[Start of section]

-- ==== Sys2Proof/Machine/Restore.lean ====
section
/-! DEFINITION. The state of a crew as its save record in memory gives it (14_scheduling.md R335, R336, Tables 14.8, 14.9). What the spec
calls opaque in the record is kept by the device beside it (assumption 80). -/

namespace Sys2Proof.Machine

/-- Reads a number of a record: offset and bytes. -/
abbrev Reader := Nat → Nat → Nat

/-- A number that stands in a crew's record in memory. -/
def recordNum (s : State) (w : Crew) (g : Grid) (o n : Nat) : Nat :=
  match w.saveAt with
  | none => 0
  | some (off, _) =>
    match savePieces s g.vf (bitOf g.desc.flags 0) 2 (off + o) n with
    | some ((pa, _) :: _) => memNum s g.vf pa n
    | _ => 0

/-- Where a crew's record lies in memory; none where its pages cannot be reached. -/
def recordAt (s : State) (w : Crew) (g : Grid) : Option (List (Nat × Nat)) :=
  w.saveAt.bind fun r => savePieces s g.vf (bitOf g.desc.flags 0) (r.2 / 65536 + 2) r.1 r.2

/-- Entries of a map as a record gives them. -/
def savedMap {α : Type} [DecidableEq α] (m : Map α) (n : Nat) (d : α) (f : Nat → α) : Map α :=
  (List.range n).foldl (fun m i => if Map.get m i d = f i then m else Map.put m i (f i)) m

/-- The main registers of a home sheaf and their sets, from its bank images on. -/
def savedBanks (rd : Reader) (o : Nat) (h : Sheaf) : Sheaf :=
  let h := (List.range h.budget).foldl (fun h r => (List.range 32).foldl (fun h l =>
    let x := word (rd (o + 128 * r + 4 * l) 4)
    if h.mainAt r l = x then h else h.setMain r l x) h) h
  { h with mainS := savedMap h.mainS 256 0 fun r => rd (o + 128 * h.budget + 2 * r) 2 % 1024 }

/-- A thread by its lane's fields in a sheaf block. -/
def savedThread (rd : Reader) (o l : Nat) (t : Thread) : Thread :=
  let sp := rd (o + 0xF0 + 4 * l) 4
  let st := rd (o + 0x430 + 16 * l + 8) 8
  { t with rmode := (rmodeOf (sp % 8)).getD t.rmode, ptsel := ⟨sp / 8 % 8, Nat.mod_lt _ (by decide)⟩, fpx := BitVec.ofNat 5 (sp / 64)
           rmodeS := rd (o + 0x170 + 6 * l) 2 % 1024, ptselS := rd (o + 0x172 + 6 * l) 2 % 1024, fpxS := rd (o + 0x174 + 6 * l) 2 % 1024
           cause := BitVec.ofNat 9 (rd (o + 0x230 + 16 * l) 4), tpc := word (rd (o + 0x234 + 16 * l) 4)
           faddr := dword (rd (o + 0x238 + 16 * l) 8), clause := dword (rd (o + 0x430 + 16 * l) 8), index := st % 16
           ret := ((List.range (min 16 (st / 16 % 32))).map fun e => dword (rd (o + 0x1000 + 128 * l + 8 * e) 8)).reverse
           exited := bitOf st 9, handler := bitOf st 10 }

/-- A home sheaf by its block of 8 KiB (Table 14.9); its flags are 0 when it is restored (R335). -/
def savedBlock (rd : Reader) (o : Nat) (h : Sheaf) : Sheaf :=
  let h := (List.range 7).foldl (fun h p => (List.range 32).foldl (fun h l =>
    let x := bitOf (rd (o + 0xC0 + 4 * p) 4) l
    if h.pred p l = x then h else h.setPred p l x) h) h
  { h with k := savedMap h.k 30 0 fun i => word (rd (o + 4 * i) 4)
           kS := savedMap h.kS 30 0 fun i => rd (o + 0x78 + 2 * i) 2 % 1024
           pS := savedMap h.pS 7 0 fun i => rd (o + 0xE0 + 2 * i) 2 % 1024
           threads := h.threads.mapIdx fun l t => savedThread rd o l t }

/-- The bytes of a home sheaf in a record: bank images, sets, block. -/
def sheafBytes (h : Sheaf) : Nat := 128 * h.budget + 512 + 8192

/-- The home sheaves, one after another. -/
def savedSheaves (rd : Reader) (o : Nat) (hs : List Sheaf) : List Sheaf :=
  match hs with
  | [] => []
  | h :: rest => savedBlock rd (o + 128 * h.budget + 512) (savedBanks rd o h) :: savedSheaves rd (o + sheafBytes h) rest

/-- A typed unit: its bytes by parts, each followed by its set; an A slot has four. -/
def savedUnit (rd : Reader) (o : Nat) (sp : TSpace) (u : TUnit) : TUnit :=
  let n := if sp = .A then 2048 else unitBytes sp
  let mem := (List.range (unitBytes sp)).foldl (fun m i =>
    let x : Byte := BitVec.ofNat 8 (rd (o + i / n * (n + 2) + i % n) 1)
    if reservedByte sp i || Memory.read m i == x then m else Memory.write m i x) u.mem
  { u with mem := mem, set := rd (o + n) 2 % 1024 }

/-- The units of a space that stand in a record, from an offset on; and where they end. Those that stay are as the cluster has them. -/
def savedUnits (rd : Reader) (sp : TSpace) (saved stay : Nat → Bool) (o : Nat) (us : Map TUnit) : Map TUnit × Nat :=
  us.foldl (fun r u =>
    if saved u.1 then
      (r.1 ++ [(u.1, if stay u.1 then u.2 else savedUnit rd r.2 sp u.2)], r.2 + unitBytes sp + (if sp = .A then 8 else 2))
    else (r.1 ++ [u], r.2)) ([], o)

/-- A barrier by its 16 bytes. -/
def savedBarrier (rd : Reader) (o : Nat) (b : Barrier) : Barrier :=
  { b with phase := bitOf (rd o 1) 0, expect := rd (o + 2) 2, arrived := rd (o + 4) 2, drops := rd (o + 6) 2
           sheaves := (List.range 32).filter fun h => bitOf (rd (o + 8) 4) h }

/-- The barriers of a crew by a record's header: one that reads as it stands is left alone. -/
def savedBarriers (rd : Reader) (w : Crew) : Map Barrier :=
  (List.range 16).foldl (fun m b =>
    let now := w.barrier b
    let then_ := savedBarrier rd (0xC0 + 16 * b) { now with sheaves := ascending now.sheaves }
    if imageBarrier then_ = imageBarrier now then m else Map.put m b then_) w.barriers

/-- The rings of a crew by a record's header: the counts F and L; those of a shared ring are the cluster's (assumption 80). -/
def savedRings (rd : Reader) (n : Nat) (rs : Map Ring) : Map Ring :=
  rs.map fun r =>
    if sharedRing r.1 r.2 then r
    else
    let f := rd (0x2C0 + 16 * r.1) 2
    let l := rd (0x2C2 + 16 * r.1) 2
    (r.1, { r.2 with free := f, filled := if Map.get r.2.filled n 0 = l then r.2.filled else Map.put r.2.filled n l })

/-- The region map that a lane's 8 bytes give; none where they are 0 (Table 14.9). -/
def savedRegion (x : Nat) (old : Option RegionMap) : Option RegionMap :=
  if x = ofBytes (imageMap old) then old
  else if x = 0 then none
  else some { base := x % 256, mask := word (x / 2 ^ 32), maskSet := (old.map fun m => m.maskSet).getD 0,
              restartable := bitOf x 8, nra := bitOf x 9 }

/-- A group's maps to reopen, where the record's differ from those that stand there. -/
def savedReopen (w : Crew) (map : Nat × Nat → Nat) (g : Group) : List (RegionMap × List Nat) :=
  let of_ (p : Nat × Nat) : Option RegionMap := savedRegion (map p) (imageRegion w p)
  if g.members.all fun p => of_ p = imageRegion w p then g.reopen
  else g.members.filterMap fun p => (of_ p).map fun m => (m, [p.1])

/-- The places that the live members of a group stand at, each once. -/
def placesOf (w : Crew) (g : Group) : List (Dword × Nat) :=
  (g.live w).foldl (fun ps p =>
    let q := ((w.thread p).clause, (w.thread p).index)
    if ps.contains q then ps else ps ++ [q]) []

/-- Parts a group whose threads stand at several places: the group keeps the first place, and a part of it stands at each other. -/
def partGroup (w : Crew) (n : Nat) (g : Group) : Crew :=
  let stands (q : Dword × Nat) (p : Nat × Nat) : Bool := (w.thread p).clause == q.1 && (w.thread p).index == q.2
  ((placesOf w g).drop 1).foldl (fun w q =>
    let ms := g.members.filter fun p => stands q p && !(w.thread p).exited
    { w with groups := Map.put (Map.mod w.groups n fun h => { h with members := h.members.filter fun p => !ms.contains p })
                         w.freshGroup { g with members := ms } }) w

/-- A crew as its save record in memory gives it (R335): scratchpad, home sheaves, typed units, barriers, permutation table and rings. -/
def savedCrew (s : State) (n : Nat) (w : Crew) (g : Grid) : Crew :=
  let rd := recordNum s w g
  let size := g.desc.scratch
  let a := 4096 + upTo4K (size + size / 64 * 2)
  let hs := savedSheaves rd a w.sheaves
  let c := a + upTo4K (sumOf (w.sheaves.map sheafBytes))
  let us := savedUnits rd .W w.savedW.contains (unitIn w (sharedIds w)) c w.unitsW
  let as := savedUnits rd .A (fun _ => true) (fun _ => false) us.2 w.unitsA
  let ts := savedUnits rd .C (fun _ => true) (fun _ => false) as.2 w.unitsC
  let blocks := (w.sheaves.foldl (fun r h => (r.1 ++ [r.2 + 128 * h.budget + 512], r.2 + sheafBytes h)) ([], a)).1
  let map (p : Nat × Nat) : Nat := rd ((blocks[p.2]?).getD 0 + 0x630 + 8 * p.1) 8
  let gs := w.groups.map fun q => (q.1, { q.2 with reopen := savedReopen w map q.2 })
  let w := { w with
    scratch := (List.range size).foldl (fun m i =>
      let x : Byte := BitVec.ofNat 8 (rd (4096 + i) 1)
      if Memory.read m i = x then m else Memory.write m i x) w.scratch
    scratchS := savedMap w.scratchS (size / 64) 0 fun i => rd (4096 + size + 2 * i) 2 % 1024
    sheaves := hs, unitsW := us.1, unitsA := as.1, unitsC := ts.1, barriers := savedBarriers rd w
    ptab := (List.range 256).foldl (fun m i => if Map.get m i (i % 32) = rd (0x1C0 + i) 1 then m else Map.put m i (rd (0x1C0 + i) 1)) w.ptab
    rings := savedRings rd n w.rings, groups := gs }
  w.groups.foldl (fun w q => partGroup w q.1 q.2) w

/-- The offset of a record's engines section. -/
def enginesAt (w : Crew) (g : Grid) : Nat :=
  let size := g.desc.scratch
  4096 + upTo4K (size + size / 64 * 2) + upTo4K (sumOf (w.sheaves.map sheafBytes)) +
    upTo4K (w.savedW.length * 8194 + w.unitsA.length * 8200 + w.unitsC.length * 16386)

/-- The copies of a crew as its record gives them (R335): progress, mode, window and home sheaf, in the order of the entries. -/
def savedCopies (s : State) (n : Nat) (w : Crew) (g : Grid) : State :=
  let rd := recordNum s w g
  let e := enginesAt w g
  let r := s.ops.foldl (fun (r : Map Op × Nat) p =>
    match p.2.kind with
    | .copy d ix form m _ _ sent ring =>
      if p.2.crew ≠ n then (r.1 ++ [p], r.2)
      else
        let o := e + 256 * r.2
        let kind := OpKind.copy d ix form ((rmodeOf (rd (o + 200) 1)).getD m) (rd (o + 201) 1) (rd (o + 192) 8) sent ring
        (r.1 ++ [(p.1, { p.2 with kind := kind })], r.2 + 1)
    | _ => (r.1 ++ [p], r.2)) ([], 0)
  { s with ops := r.1 }

end Sys2Proof.Machine
end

[End of section]

• [Task to carry out]
Would you please copy all lines in the data that contain the word "them"?

• [Task response]
/-- Entries of a map as a record gives them. -/
/-- The units of a space that stand in a record, from an offset on; and where they end. Those that stay are as the cluster has them. -/
/-- The copies of a crew as its record gives them (R335): progress, mode, window and home sheaf, in the order of the entries. -/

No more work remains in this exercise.